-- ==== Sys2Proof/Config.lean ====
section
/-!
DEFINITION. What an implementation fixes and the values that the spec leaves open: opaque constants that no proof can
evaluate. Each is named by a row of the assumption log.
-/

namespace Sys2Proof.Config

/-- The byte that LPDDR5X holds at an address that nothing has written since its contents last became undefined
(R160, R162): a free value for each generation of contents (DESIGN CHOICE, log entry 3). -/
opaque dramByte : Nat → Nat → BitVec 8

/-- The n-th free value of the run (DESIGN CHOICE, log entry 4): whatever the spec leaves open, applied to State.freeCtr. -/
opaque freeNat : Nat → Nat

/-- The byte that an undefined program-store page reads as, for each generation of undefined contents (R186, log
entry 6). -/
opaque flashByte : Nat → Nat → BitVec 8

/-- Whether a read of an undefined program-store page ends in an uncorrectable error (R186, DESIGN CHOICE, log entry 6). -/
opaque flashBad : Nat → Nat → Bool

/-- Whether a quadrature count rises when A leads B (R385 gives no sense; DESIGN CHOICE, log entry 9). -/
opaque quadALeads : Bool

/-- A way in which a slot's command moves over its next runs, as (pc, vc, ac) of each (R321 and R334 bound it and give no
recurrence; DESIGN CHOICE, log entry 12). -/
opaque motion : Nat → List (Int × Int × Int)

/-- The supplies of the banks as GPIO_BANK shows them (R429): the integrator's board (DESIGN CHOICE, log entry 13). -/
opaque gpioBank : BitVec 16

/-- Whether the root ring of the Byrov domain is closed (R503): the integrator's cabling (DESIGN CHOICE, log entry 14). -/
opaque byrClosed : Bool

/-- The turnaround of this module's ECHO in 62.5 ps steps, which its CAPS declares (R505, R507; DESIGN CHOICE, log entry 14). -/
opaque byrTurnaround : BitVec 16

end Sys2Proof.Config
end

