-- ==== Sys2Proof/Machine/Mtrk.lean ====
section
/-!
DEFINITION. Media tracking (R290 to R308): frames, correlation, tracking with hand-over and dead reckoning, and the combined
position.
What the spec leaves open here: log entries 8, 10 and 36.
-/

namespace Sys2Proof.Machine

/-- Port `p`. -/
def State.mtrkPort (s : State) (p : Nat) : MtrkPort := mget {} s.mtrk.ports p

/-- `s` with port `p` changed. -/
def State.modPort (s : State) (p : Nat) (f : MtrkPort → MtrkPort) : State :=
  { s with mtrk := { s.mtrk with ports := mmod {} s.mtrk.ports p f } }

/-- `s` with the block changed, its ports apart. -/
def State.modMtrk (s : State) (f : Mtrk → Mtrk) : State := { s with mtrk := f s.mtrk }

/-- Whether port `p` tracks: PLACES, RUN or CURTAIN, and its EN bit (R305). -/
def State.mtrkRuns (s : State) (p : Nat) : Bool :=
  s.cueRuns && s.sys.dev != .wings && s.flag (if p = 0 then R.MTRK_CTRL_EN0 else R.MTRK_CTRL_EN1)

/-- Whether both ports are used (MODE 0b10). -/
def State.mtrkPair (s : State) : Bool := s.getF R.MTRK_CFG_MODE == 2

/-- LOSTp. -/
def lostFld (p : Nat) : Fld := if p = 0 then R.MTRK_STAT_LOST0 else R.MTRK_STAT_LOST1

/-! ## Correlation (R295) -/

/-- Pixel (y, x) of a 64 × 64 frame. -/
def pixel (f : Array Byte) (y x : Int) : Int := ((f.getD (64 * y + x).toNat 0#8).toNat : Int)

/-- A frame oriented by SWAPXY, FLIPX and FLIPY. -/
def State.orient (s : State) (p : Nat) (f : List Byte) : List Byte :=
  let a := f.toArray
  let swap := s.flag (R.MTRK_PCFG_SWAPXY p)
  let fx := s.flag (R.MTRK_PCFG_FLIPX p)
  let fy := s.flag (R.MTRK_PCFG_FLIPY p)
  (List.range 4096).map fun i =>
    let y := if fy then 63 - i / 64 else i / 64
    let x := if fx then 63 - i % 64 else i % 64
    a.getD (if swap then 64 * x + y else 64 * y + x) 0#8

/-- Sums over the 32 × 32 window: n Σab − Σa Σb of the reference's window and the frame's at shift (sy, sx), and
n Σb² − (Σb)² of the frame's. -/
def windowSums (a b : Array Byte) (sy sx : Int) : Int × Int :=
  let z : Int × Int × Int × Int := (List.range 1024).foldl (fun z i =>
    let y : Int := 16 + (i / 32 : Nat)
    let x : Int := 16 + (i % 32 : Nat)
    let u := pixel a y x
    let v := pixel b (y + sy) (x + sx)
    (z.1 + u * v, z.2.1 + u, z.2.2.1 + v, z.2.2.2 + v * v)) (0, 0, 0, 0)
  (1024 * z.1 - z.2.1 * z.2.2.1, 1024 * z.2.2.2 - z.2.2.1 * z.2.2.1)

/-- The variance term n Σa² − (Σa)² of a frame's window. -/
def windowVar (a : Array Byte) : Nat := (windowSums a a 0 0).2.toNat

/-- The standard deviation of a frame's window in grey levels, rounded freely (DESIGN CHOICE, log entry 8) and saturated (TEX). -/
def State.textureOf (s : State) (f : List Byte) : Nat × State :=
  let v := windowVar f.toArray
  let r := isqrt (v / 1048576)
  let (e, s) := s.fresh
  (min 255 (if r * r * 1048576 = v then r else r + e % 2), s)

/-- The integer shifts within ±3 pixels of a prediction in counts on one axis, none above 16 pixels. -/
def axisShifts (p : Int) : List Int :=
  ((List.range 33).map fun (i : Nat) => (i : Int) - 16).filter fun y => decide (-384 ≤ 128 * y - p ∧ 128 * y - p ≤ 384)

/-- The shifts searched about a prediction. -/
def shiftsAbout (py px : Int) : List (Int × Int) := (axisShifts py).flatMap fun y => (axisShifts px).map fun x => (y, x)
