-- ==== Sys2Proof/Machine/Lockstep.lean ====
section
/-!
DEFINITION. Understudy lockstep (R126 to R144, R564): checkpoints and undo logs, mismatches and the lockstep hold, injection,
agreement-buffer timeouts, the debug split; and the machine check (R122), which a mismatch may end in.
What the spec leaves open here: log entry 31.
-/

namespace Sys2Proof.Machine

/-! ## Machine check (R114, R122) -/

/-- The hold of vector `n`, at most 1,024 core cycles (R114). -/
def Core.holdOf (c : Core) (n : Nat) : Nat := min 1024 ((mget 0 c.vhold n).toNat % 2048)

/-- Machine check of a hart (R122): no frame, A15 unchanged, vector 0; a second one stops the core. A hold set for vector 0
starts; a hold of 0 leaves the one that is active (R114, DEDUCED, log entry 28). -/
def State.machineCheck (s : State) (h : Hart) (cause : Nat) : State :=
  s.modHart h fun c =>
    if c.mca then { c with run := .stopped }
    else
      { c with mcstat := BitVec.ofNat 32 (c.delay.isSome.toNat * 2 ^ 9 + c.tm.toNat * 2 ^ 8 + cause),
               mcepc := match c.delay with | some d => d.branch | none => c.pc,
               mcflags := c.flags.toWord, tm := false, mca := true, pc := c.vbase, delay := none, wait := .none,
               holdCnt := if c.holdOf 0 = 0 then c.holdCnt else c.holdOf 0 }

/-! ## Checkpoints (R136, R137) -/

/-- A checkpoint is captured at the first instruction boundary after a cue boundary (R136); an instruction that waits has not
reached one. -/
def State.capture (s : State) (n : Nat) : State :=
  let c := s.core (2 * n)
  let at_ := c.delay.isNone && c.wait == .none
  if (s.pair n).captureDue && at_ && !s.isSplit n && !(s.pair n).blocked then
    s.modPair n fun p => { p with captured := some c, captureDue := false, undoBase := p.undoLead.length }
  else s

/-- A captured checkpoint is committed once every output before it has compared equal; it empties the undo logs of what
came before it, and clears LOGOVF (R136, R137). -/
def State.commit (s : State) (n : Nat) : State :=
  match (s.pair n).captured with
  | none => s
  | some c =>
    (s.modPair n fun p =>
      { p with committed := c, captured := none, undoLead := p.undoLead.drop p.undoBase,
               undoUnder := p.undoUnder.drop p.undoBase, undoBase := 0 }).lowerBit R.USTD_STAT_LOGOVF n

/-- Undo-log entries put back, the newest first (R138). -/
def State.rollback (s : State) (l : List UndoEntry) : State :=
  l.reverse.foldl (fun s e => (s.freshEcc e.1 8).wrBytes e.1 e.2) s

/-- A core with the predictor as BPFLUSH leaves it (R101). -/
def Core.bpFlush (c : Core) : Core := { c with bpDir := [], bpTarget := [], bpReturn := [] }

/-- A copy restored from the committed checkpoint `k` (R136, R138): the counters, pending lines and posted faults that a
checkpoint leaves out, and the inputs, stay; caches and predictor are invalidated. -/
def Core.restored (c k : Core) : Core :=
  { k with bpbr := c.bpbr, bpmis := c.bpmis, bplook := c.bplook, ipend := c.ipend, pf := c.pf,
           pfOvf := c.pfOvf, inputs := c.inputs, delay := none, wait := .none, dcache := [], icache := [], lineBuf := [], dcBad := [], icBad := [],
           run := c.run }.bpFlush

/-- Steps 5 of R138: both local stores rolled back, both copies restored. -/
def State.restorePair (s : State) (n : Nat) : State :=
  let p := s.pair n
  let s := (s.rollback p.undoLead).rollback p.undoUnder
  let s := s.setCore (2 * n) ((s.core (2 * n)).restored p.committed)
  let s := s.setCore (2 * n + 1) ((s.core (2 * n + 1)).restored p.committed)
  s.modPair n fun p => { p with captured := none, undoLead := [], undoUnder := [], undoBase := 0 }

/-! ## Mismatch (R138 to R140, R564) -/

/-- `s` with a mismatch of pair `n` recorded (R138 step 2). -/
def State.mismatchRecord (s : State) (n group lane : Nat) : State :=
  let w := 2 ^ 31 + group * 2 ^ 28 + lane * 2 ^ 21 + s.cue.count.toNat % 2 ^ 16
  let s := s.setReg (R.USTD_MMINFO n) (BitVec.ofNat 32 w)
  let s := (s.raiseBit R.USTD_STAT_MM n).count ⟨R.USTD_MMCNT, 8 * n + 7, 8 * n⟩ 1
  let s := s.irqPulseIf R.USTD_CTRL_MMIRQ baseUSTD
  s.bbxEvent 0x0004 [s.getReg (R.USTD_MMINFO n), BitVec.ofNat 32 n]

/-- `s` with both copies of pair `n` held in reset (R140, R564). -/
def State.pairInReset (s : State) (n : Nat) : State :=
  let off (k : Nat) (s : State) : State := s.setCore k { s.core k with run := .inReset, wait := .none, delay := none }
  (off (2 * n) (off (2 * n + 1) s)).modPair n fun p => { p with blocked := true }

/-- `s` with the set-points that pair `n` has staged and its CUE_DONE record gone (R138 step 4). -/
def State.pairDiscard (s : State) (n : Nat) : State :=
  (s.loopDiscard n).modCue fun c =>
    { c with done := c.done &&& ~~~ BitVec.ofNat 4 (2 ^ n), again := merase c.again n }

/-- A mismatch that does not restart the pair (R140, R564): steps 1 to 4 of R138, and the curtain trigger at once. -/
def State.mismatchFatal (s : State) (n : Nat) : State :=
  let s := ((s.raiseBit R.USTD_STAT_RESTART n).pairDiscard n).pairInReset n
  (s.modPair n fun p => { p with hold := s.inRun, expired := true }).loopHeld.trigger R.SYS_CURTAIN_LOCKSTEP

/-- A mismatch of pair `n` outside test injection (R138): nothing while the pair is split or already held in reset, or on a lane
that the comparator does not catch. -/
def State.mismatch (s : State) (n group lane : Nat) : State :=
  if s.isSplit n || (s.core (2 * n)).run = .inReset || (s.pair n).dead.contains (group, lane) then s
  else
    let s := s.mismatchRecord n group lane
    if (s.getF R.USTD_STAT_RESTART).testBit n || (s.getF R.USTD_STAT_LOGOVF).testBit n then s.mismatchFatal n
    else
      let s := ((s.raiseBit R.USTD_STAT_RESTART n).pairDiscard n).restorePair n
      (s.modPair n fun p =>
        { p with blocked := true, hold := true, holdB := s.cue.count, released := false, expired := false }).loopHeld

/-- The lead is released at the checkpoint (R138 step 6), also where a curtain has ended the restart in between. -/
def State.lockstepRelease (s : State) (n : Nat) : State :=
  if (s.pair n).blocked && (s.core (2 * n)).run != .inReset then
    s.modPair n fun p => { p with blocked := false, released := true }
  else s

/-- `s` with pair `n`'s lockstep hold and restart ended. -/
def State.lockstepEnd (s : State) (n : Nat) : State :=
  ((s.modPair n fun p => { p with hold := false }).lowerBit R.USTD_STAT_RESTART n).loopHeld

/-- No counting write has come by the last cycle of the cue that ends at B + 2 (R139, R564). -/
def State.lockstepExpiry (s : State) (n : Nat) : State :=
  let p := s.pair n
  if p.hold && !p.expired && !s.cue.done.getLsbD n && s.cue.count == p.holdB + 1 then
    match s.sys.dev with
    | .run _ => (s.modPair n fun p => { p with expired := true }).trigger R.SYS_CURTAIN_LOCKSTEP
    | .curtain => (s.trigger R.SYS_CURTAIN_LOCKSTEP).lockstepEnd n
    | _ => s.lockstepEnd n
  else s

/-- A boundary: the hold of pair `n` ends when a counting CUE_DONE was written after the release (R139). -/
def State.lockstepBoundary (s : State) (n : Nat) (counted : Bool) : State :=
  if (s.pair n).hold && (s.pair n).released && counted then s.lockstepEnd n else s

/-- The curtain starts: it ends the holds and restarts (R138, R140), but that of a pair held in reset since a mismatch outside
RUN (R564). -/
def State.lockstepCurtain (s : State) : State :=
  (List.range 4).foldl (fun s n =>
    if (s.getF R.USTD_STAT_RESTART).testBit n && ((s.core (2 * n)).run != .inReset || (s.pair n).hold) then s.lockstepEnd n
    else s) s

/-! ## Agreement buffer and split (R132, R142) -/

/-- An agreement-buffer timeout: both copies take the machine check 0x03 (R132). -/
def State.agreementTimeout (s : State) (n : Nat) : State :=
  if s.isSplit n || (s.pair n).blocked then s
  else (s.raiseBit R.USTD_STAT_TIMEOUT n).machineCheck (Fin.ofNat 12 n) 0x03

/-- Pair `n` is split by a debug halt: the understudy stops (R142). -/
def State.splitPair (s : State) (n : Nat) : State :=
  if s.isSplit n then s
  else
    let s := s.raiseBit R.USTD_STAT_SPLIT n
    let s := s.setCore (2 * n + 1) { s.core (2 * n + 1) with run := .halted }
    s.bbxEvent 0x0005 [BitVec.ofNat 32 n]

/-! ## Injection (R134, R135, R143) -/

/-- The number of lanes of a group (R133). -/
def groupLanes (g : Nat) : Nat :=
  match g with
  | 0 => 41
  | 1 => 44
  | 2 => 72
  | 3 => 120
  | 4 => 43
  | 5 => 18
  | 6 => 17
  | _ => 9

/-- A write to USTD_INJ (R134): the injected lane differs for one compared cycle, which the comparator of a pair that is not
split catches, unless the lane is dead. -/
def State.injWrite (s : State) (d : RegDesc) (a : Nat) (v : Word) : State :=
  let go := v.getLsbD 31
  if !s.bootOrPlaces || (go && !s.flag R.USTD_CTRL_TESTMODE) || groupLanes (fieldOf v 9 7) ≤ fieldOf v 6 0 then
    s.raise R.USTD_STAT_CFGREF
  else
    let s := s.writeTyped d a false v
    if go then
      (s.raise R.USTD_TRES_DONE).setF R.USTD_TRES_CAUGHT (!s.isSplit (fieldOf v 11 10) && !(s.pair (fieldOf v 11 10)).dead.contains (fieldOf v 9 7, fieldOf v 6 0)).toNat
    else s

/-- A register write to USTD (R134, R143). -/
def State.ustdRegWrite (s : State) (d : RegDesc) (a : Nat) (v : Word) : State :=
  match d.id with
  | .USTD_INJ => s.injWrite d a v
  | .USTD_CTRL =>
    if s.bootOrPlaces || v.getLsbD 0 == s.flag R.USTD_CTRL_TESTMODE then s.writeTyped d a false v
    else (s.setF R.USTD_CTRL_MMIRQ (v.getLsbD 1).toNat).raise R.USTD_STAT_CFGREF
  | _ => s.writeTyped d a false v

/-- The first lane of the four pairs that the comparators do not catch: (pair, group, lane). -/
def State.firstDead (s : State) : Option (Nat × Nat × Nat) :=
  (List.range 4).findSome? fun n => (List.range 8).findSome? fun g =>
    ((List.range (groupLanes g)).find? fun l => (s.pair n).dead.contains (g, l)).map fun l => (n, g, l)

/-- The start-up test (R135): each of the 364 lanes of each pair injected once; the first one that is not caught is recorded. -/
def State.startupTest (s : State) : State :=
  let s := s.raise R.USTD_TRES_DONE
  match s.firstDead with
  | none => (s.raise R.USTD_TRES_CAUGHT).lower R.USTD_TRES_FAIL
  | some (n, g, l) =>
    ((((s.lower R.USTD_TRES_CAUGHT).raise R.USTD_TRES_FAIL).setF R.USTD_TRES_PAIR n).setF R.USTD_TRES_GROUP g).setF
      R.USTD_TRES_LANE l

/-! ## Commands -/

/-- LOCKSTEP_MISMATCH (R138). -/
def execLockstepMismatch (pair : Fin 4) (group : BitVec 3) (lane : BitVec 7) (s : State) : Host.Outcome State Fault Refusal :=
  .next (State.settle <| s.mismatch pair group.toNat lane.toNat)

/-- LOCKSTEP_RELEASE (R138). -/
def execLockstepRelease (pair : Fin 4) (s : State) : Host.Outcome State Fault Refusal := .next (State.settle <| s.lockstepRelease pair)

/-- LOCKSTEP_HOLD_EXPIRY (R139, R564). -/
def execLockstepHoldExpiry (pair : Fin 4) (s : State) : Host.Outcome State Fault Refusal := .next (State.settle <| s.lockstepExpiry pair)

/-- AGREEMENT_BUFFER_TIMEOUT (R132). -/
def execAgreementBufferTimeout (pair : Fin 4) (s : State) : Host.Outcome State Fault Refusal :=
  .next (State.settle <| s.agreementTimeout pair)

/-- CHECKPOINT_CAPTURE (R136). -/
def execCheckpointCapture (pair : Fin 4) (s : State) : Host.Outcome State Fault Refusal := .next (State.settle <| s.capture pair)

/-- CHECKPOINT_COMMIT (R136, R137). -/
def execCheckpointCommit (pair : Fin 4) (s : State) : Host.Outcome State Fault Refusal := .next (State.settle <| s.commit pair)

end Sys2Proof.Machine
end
···
> _WORK ORDER_
Copy out, word for word, the part of the entries above that begins at the line with "let s := s.raiseBit R.USTD_STAT_SPLIT n" and ends at the line with "let s := s.writeTyped d a false v", including both.

> _WRITTEN SOLUTION_
    let s := s.raiseBit R.USTD_STAT_SPLIT n
    let s := s.setCore (2 * n + 1) { s.core (2 * n + 1) with run := .halted }
    s.bbxEvent 0x0005 [BitVec.ofNat 32 n]

/-! ## Injection (R134, R135, R143) -/

/-- The number of lanes of a group (R133). -/
def groupLanes (g : Nat) : Nat :=
  match g with
  | 0 => 41
  | 1 => 44
  | 2 => 72
  | 3 => 120
  | 4 => 43
  | 5 => 18
  | 6 => 17
  | _ => 9

/-- A write to USTD_INJ (R134): the injected lane differs for one compared cycle, which the comparator of a pair that is not
split catches, unless the lane is dead. -/
def State.injWrite (s : State) (d : RegDesc) (a : Nat) (v : Word) : State :=
  let go := v.getLsbD 31
  if !s.bootOrPlaces || (go && !s.flag R.USTD_CTRL_TESTMODE) || groupLanes (fieldOf v 9 7) ≤ fieldOf v 6 0 then
    s.raise R.USTD_STAT_CFGREF
  else
    let s := s.writeTyped d a false v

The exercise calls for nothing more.